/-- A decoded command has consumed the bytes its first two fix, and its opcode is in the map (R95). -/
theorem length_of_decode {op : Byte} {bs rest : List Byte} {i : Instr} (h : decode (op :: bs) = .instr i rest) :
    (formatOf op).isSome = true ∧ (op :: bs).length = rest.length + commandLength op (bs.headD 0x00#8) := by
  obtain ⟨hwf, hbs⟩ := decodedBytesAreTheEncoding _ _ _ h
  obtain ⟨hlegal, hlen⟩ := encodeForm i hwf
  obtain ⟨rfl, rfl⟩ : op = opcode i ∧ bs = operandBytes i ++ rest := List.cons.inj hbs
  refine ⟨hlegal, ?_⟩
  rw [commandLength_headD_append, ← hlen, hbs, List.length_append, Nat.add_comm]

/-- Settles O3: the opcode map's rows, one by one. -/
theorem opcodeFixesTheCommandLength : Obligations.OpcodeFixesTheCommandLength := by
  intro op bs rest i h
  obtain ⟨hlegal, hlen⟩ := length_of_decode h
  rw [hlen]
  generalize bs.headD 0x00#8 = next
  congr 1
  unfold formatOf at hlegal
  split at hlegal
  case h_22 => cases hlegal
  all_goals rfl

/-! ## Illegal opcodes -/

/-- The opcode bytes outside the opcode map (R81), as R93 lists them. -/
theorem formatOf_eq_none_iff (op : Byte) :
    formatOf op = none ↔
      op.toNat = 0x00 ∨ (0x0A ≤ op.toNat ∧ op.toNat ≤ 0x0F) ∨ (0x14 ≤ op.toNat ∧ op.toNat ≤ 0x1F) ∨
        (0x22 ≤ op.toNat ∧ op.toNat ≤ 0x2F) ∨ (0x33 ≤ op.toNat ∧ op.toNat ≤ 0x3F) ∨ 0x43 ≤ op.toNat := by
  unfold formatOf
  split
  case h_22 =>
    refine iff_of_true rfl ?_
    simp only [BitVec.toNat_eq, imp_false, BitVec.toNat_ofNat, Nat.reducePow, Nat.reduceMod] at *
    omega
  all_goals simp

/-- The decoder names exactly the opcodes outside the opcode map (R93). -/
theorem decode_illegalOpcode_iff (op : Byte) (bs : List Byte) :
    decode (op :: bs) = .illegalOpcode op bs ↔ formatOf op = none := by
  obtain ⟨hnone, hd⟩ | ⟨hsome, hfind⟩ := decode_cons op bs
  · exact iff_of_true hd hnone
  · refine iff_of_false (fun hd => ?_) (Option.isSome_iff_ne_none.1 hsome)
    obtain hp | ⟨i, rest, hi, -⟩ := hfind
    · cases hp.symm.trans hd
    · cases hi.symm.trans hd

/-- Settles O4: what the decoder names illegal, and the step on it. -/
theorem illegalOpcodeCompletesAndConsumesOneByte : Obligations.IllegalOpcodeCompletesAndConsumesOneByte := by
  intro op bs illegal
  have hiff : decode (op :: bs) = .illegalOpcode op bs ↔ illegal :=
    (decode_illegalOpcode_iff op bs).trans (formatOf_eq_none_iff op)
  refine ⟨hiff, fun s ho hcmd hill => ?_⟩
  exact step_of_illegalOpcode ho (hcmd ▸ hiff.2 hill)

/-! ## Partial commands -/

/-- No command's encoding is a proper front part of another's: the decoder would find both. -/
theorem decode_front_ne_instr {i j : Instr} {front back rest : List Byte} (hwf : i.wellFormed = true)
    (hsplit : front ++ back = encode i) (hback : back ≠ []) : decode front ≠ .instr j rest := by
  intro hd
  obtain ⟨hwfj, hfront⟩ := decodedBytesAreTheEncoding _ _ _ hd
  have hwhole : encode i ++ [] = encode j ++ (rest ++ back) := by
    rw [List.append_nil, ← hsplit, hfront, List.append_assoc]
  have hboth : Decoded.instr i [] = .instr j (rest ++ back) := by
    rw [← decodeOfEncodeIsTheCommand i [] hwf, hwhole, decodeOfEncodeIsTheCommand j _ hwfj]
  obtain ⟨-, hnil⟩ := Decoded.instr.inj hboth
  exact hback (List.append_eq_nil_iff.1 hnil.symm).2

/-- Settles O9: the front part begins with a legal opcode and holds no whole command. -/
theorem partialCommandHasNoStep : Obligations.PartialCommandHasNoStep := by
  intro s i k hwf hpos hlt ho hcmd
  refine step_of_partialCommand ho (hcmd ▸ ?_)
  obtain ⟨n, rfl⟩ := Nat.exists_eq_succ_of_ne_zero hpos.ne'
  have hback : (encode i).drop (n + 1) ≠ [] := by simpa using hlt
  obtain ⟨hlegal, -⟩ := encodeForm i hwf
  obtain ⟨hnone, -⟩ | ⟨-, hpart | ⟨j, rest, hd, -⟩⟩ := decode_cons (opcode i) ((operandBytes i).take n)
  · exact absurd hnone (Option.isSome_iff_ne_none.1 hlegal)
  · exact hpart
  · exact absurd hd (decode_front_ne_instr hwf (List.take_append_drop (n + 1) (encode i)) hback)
----------------------------------------
- Problem details
The line containing "rw [List.append_nil, ←" and each line after it through the end of the listing above must be printed exactly, with nothing added.

- Output of the exercise
    rw [List.append_nil, ← hsplit, hfront, List.append_assoc]
  have hboth : Decoded.instr i [] = .instr j (rest ++ back) := by
    rw [← decodeOfEncodeIsTheCommand i [] hwf, hwhole, decodeOfEncodeIsTheCommand j _ hwfj]
  obtain ⟨-, hnil⟩ := Decoded.instr.inj hboth
  exact hback (List.append_eq_nil_iff.1 hnil.symm).2

/-- Settles O9: the front part begins with a legal opcode and holds no whole command. -/
theorem partialCommandHasNoStep : Obligations.PartialCommandHasNoStep := by
  intro s i k hwf hpos hlt ho hcmd
  refine step_of_partialCommand ho (hcmd ▸ ?_)
  obtain ⟨n, rfl⟩ := Nat.exists_eq_succ_of_ne_zero hpos.ne'
  have hback : (encode i).drop (n + 1) ≠ [] := by simpa using hlt
  obtain ⟨hlegal, -⟩ := encodeForm i hwf
  obtain ⟨hnone, -⟩ | ⟨-, hpart | ⟨j, rest, hd, -⟩⟩ := decode_cons (opcode i) ((operandBytes i).take n)
  · exact absurd hnone (Option.isSome_iff_ne_none.1 hlegal)
  · exact hpart
  · exact absurd hd (decode_front_ne_instr hwf (List.take_append_drop (n + 1) (encode i)) hback)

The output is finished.